There are a number of built-in collections that SageMaker Debugger manages by default. This means that the library takes care of identifying what tensors should be saved as part of that collection. You can also define custom collections, to do which there are couple of different ways.

You can specify which of these collections to save in the hook’s include_collections parameter, or through the collection_configs parameter to the DebuggerHookConfig in the SageMaker Python SDK.

Built in Collections¶

Below is a comprehensive list of the built-in collections that are managed by SageMaker Debugger. The Hook identifes the tensors that should be saved as part of that collection for that framework and saves them if they were requested.

The names of these collections are all lower case strings.

Name	Supported by frameworks/hooks	Description
`all`	all	Matches all tensors
`default`	all	It’s a default collection created, which matches the regex patterns passed as `include_regex` to the Hook
`weights`	TensorFlow, PyTorch, MXNet	Matches all weights of the model
`biases`	TensorFlow, PyTorch, MXNet	Matches all biases of the model
`gradients`	TensorFlow, PyTorch, MXNet	Matches all gradients of the model. In TensorFlow when not using Zero Script Change environments, must use `hoo k.wrap_optimizer()`.
`losses`	TensorFlow, PyTorch, MXNet	Saves the loss for the model
`metrics`	TensorFlow’s KerasHook, XGBoost	For KerasHook, saves the metrics computed by Keras for the model. For XGBoost, the evaluation metrics computed by the algorithm.
`outputs`	TensorFlow’s KerasHook	Matches the outputs of the model
`layers`	TensorFlow’s KerasHook	Input and output of intermediate convolutional layers
`sm_metrics`	TensorFlow	You can add scalars that you want to show up in SageMaker Metrics to this collection. SageMaker Debugger will save these scalars both to the out_dir of the hook, as well as to SageMaker Metric. Note that the scalars passed here will be saved on AWS servers outside of your AWS account.
`optimizer_variables`	TensorFlow’s KerasHook	Matches all optimizer variables, currently only supported in Keras.
`hyperparameters`	XGBoost	Booster paramamete rs
`predictions`	XGBoost	Predictions on validation set (if provided)
`labels`	XGBoost	Labels on validation set (if provided)
`feature_importance`	XGBoost	Feature importance given by g et_score()
`full_shap`	XGBoost	A matrix of (nsmaple, nfeatures + 1) with each record indicating the feature contributions (SHAP valu es) for that prediction. Computed on training data with predic t()
`average_shap`	XGBoost	The sum of SHAP value magnitudes over all samples. Represents the impact each feature has on the model output.
`trees`	XGBoost	Boosted tree model given by trees_to_dataframe( )
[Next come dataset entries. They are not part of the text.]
-- ==== Sys2Proof/Certificates/Slice0/Obligations.lean ====
section
/-!
DEFINITION. Obligations.lean: the statements about the model, from the numbered rules of spec/. A statement of what an
instruction does answers the whole next state, so that it is its frame as well: completes s t says that the instruction
begun at s completes with t, where t is s with the updates named and nothing else. Memory operands stand as prepared
accesses (Place, Ref), whose own statements (O9 to O11) say which bytes they read and write.
-/
open Sys2Proof Sys2Proof.Machine

/-! ## Reset, the step, decoding -/

/-- The reset values the spec gives (R34, R36, R45, R48 to R51, R59, R63, R71 to R76 of 10_state.md; R881, R884), for
every part, memory and input lines, the attributes of the segment registers that R49 fixes among them: 16-bit, byte
granular, present, DPL 0, readable and writable, expand-up; the registers the spec leaves undefined are assumption log
2's, the bits A and AVL log 42's, and not stated. RESET comes before everything else in a step and leaves memory and
parameters as they were (R25, R880). -/
def Obligations.ResetValues : Prop :=
  (∀ (cfg : Config.Params) (mem : List Host.Cell) (lines : Lines) (free : Nat) (out : List HostEvent),
    let s := State.atReset cfg mem lines free out
    s.eip = 0xFFF0 ∧ s.eflags = 2 ∧ s.regs.eax = cfg.selfTestResult ∧
    s.regs.edx.extractLsb' 0 16 = 0x03#8 ++ cfg.resetRevision ∧
    s.segs.cs.sel = 0xF000 ∧ s.segs.cs.base = 0xFFFF0000 ∧ s.segs.cs.limit = 0xFFFF ∧
    (∀ k, k ≠ Sreg.cs → (s.segs.get k).sel = 0 ∧ (s.segs.get k).base = 0 ∧ (s.segs.get k).limit = 0xFFFF) ∧
    (∀ k, let a := (s.segs.get k).attr
      a.db = false ∧ a.g = false ∧ a.p = true ∧ a.dpl = 0 ∧ a.e = false ∧ a.c = false ∧ a.rw = true) ∧
    s.cpl = 0 ∧ s.idtr = ⟨0, 0x3FF⟩ ∧ s.pe = false ∧ s.pg = false ∧
    s.cr0 = (if cfg.coprocessorPresent then 0x7FFFFFF2 else 0x7FFFFFE0) ∧ s.dregs.dr7 = 0 ∧
    s.ldtr.null = true ∧ s.tr.sel = 0 ∧ s.tr.limit = 0 ∧ s.tlb.counter = 0 ∧
    (∀ i : Fin 32, s.tlb.entries[i].v = false) ∧ (∀ i : Fin 32, s.icache.lines[i].valid = 0) ∧
    s.icache.enabled = (cfg.icacheResetEnabled && cfg.part.hasIcache) ∧ s.inhibit = .none ∧ s.nmiMasked = false ∧
    s.run = .running ∧ s.pend = .none ∧ s.queue = [] ∧ s.ssv.enabled = false) ∧
  (∀ s : State, s.lines.reset = true → ∃ t, step s = .next t ∧ t.eip = 0xFFF0 ∧ t.pe = false ∧ t.eflags = 2 ∧
    t.segs.cs.base = 0xFFFF0000 ∧ t.run = .running ∧ t.mem = s.mem ∧ t.cfg = s.cfg)

/-- The invariant holds right after reset, on every part and for every memory in canonical form. -/
def Obligations.ResetInvariant : Prop :=
  State.reset.Inv ∧ ∀ (cfg : Config.Params) (mem : List Host.Cell) (lines : Lines) (free : Nat) (out : List HostEvent),
    Mem.wf mem = true → (State.atReset cfg mem lines free out).Inv

/-- Every step keeps the invariant, from every state that has it: canonical memory, the stuck bits of EFLAGS (R37), CR0
with PG only beside PE and its bits 30:4 fixed (R56), CR3's low bits 0 (R58), virtual-8086 mode only in protected mode
at CPL 3 (R820), CPL 0 in real mode and in SuperState V (R48, R750). -/
def Obligations.StepKeepsInvariant : Prop :=
  ∀ s t : State, s.Inv → step s = .next t → t.Inv


/-- With no event due at the boundary, the step runs the instruction fetched at CS:EIP: it is exec of that instruction
at the state the fetch left, with nextEip behind its bytes, what its predecessor's stores replaced gone, up to sixteen
bytes behind it fetched ahead, the interrupt shadow it stands in held until it ends, and no prefix and no held shadow
left afterwards (R25, R35, R71, R137, R290). A repeated string instruction that goes on runs with its prefixes, without
another fetch. A fetch that faults, and an instruction longer than fifteen bytes that is no undefined opcode, deliver
their exception with the EIP of the instruction (R290). Fetching ahead changes only memory, as page tables are marked,
the caches, what devices are told and the counter of free values, and nothing at all with paging and cache off and no
device in the map. That the bytes ahead are fetched right behind the fetch of the instruction, and never within it, is
the model's choice where R140 leaves the moment open, assumption log 9; that the instruction in progress is held in a
field of State, so that a repeated one is not fetched again, is the model's choice, assumption logs 13 and 40; and so is
how many bytes are fetched of a pattern whose #UD R290 gives no place among the fetches, assumption log 55. -/
def Obligations.StepRunsInstruction : Prop :=
  (∀ (s : State), s.lines.reset = false → s.run = .running → s.boundary.due = .nothing →
    let b := { s.boundary with held := s.boundary.inhibit, inhibit := .none, pfx := .none }
    let ends := fun o : Host.Outcome State Fault Refusal => match o with
      | .next t => Host.Outcome.next { t with pfx := .none, held := .none }
      | .fault f => .fault f
      | .refused r => .refused r
    (∀ r : Repeat, b.again = some r → step s = ends (exec r.instr (b.resumed r))) ∧
    (∀ (u : State) (i : Instr) (len : Nat), b.again = none → fetch b = .ok (i, len) u →
      (len ≤ maxLength ∨ i.undecodable s.cfg.part.hasSsv = true → step s = ends (exec i (u.fetched i len).prefetched)) ∧
      (maxLength < len → i.undecodable s.cfg.part.hasSsv = false →
        step s = ends (deliver (faultEvent ⟨13, some 0⟩ b.eip) (b.rollback u)))) ∧
    (∀ (x : Exn) (u : State), b.again = none → fetch b = .error (.exc x) u →
      step s = ends (deliver (faultEvent x b.eip) (b.rollback u)))) ∧
  (∀ (s : State) (i : Instr) (len : Nat) (r : Repeat),
    s.fetched i len = { s with
      nextEip := s.eip + BitVec.ofNat 32 len
      stale := []
      queue := if s.flushed = [] then s.queue else []
      flushed := []
      again := some ⟨i, s.pfx, len⟩ } ∧
    s.resumed r = { s with nextEip := s.eip + BitVec.ofNat 32 r.len, pfx := r.pfx } ∧
    (let t := s.prefetched
     t = { s with mem := t.mem, stale := t.stale, queue := t.queue, flushed := t.flushed, icache := t.icache,
                  tlb := t.tlb, free := t.free, out := t.out }) ∧
    (s.pg = false → s.caches = false → s.cfg.physMap = [] → s.prefetched = s))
Default collections saved¶

The following collections are saved regardless of the hook configuration.

Framework	Default collections saved
`TensorFlow`	METRICS, LOSSES, SM_METRICS
`PyTorch`	LOSSES
`MXNet`	LOSSES
`XGBoost`	METRICS

If for some reason, you want to disable the saving of these collections, you can do so by setting end_step to 0 in the collection’s SaveConfig. When using the SageMaker Python SDK this would look like

from sagemaker.debugger import DebuggerHookConfig, CollectionConfig

hook_config = DebuggerHookConfig(
    s3_output_path='s3://smdebug-dev-demo-pdx/mnist',
    collection_configs=[
        CollectionConfig(name="metrics", parameters={"end_step": 0})
    ]
)

When configuring the Collection in your Python script, it would be as follows:

hook.get_collection("metrics").save_config.end_step = 0

Creating or retrieving a Collection¶

Function	Behavior
`hook. get_collection(collection_name)`	Returns the collection with the given name. Creates the collection with default configuration if it doesn’t already exist. A new collection created by default does not match any tensor and is configured to save histograms and distributions along with the tensor if tensorboard support is enabled, and uses the reduction configuration and save configuration passed to the hook.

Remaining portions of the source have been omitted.